_ABOUT THIS EXERCISE_
Scan the listing below and copy each line holding the word "errinfo".
[Opening EXTRACTED MATERIAL section]
@[simp] theorem payloadAcked_rstEdges (s : State) : (payloadAcked s).rstEdges = s.rstEdges := by
  unfold payloadAcked; simp only []; split <;> simp

@[simp] theorem payloadAcked_io (s : State) : (payloadAcked s).io = s.io := by
  unfold payloadAcked; simp only []; split <;> simp

@[simp] theorem payloadAcked_sq_cmd (s : State) : (payloadAcked s).sq.cmd = s.sq.cmd := by
  unfold payloadAcked; simp only []; split <;> simp

@[simp] theorem payloadAcked_sq_hold (s : State) : (payloadAcked s).sq.hold = s.sq.hold := by
  unfold payloadAcked; simp only []; split <;> simp

@[simp] theorem payloadAcked_sq_rem (s : State) : (payloadAcked s).sq.rem = s.sq.rem := by
  unfold payloadAcked; simp only []; split <;> simp

@[simp] theorem payloadAcked_sq_pos (s : State) : (payloadAcked s).sq.pos = s.sq.pos := by
  unfold payloadAcked; simp only []; split <;> simp

@[simp] theorem payloadAcked_res_errinfo (s : State) : (payloadAcked s).res.errinfo = s.res.errinfo := by
  unfold payloadAcked; simp only []; split <;> simp

/-! ## sendFailed -/

@[simp] theorem sendFailed_params (e : Byte) (s : State) : (sendFailed e s).params = s.params := by
  unfold sendFailed; split <;> rfl

@[simp] theorem sendFailed_cmds (e : Byte) (s : State) : (sendFailed e s).cmds = s.cmds := by
  unfold sendFailed; split <;> rfl

@[simp] theorem sendFailed_rstEdges (e : Byte) (s : State) : (sendFailed e s).rstEdges = s.rstEdges := by
  unfold sendFailed; split <;> rfl

@[simp] theorem sendFailed_io (e : Byte) (s : State) : (sendFailed e s).io = s.io := by
  unfold sendFailed; split <;> rfl

@[simp] theorem sendFailed_sq_cmd (e : Byte) (s : State) : (sendFailed e s).sq.cmd = s.sq.cmd := by
  unfold sendFailed; split <;> rfl

@[simp] theorem sendFailed_sq_hold (e : Byte) (s : State) : (sendFailed e s).sq.hold = s.sq.hold := by
  unfold sendFailed; split <;> rfl

@[simp] theorem sendFailed_sq_rem (e : Byte) (s : State) : (sendFailed e s).sq.rem = s.sq.rem := by
  unfold sendFailed; split <;> rfl

@[simp] theorem sendFailed_sq_pos (e : Byte) (s : State) : (sendFailed e s).sq.pos = s.sq.pos := by
  unfold sendFailed; split <;> rfl

@[simp] theorem sendFailed_sq_pidx (e : Byte) (s : State) : (sendFailed e s).sq.pidx = s.sq.pidx := by
  unfold sendFailed; split <;> rfl

@[simp] theorem sendFailed_busy (e : Byte) (s : State) : (sendFailed e s).busy = false := rfl

@[simp] theorem sendFailed_sq_seq (e : Byte) (s : State) : (sendFailed e s).sq.seq = .idle := rfl

@[simp] theorem sendFailed_res_status (e : Byte) (s : State) : (sendFailed e s).res.status = .errIoWr := rfl

@[simp] theorem sendFailed_res_errinfo (e : Byte) (s : State) : (sendFailed e s).res.errinfo = e := rfl

/-! ## frameLoaded -/

@[simp] theorem frameLoaded_params (s : State) : (frameLoaded s).params = s.params := rfl

@[simp] theorem frameLoaded_pbuf (s : State) : (frameLoaded s).pbuf = s.pbuf := rfl

@[simp] theorem frameLoaded_io (s : State) : (frameLoaded s).io = s.io := rfl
[Closing EXTRACTED MATERIAL section]
_RESPONSE TO THE TASK_
@[simp] theorem payloadAcked_res_errinfo (s : State) : (payloadAcked s).res.errinfo = s.res.errinfo := by
@[simp] theorem sendFailed_res_errinfo (e : Byte) (s : State) : (sendFailed e s).res.errinfo = e := rfl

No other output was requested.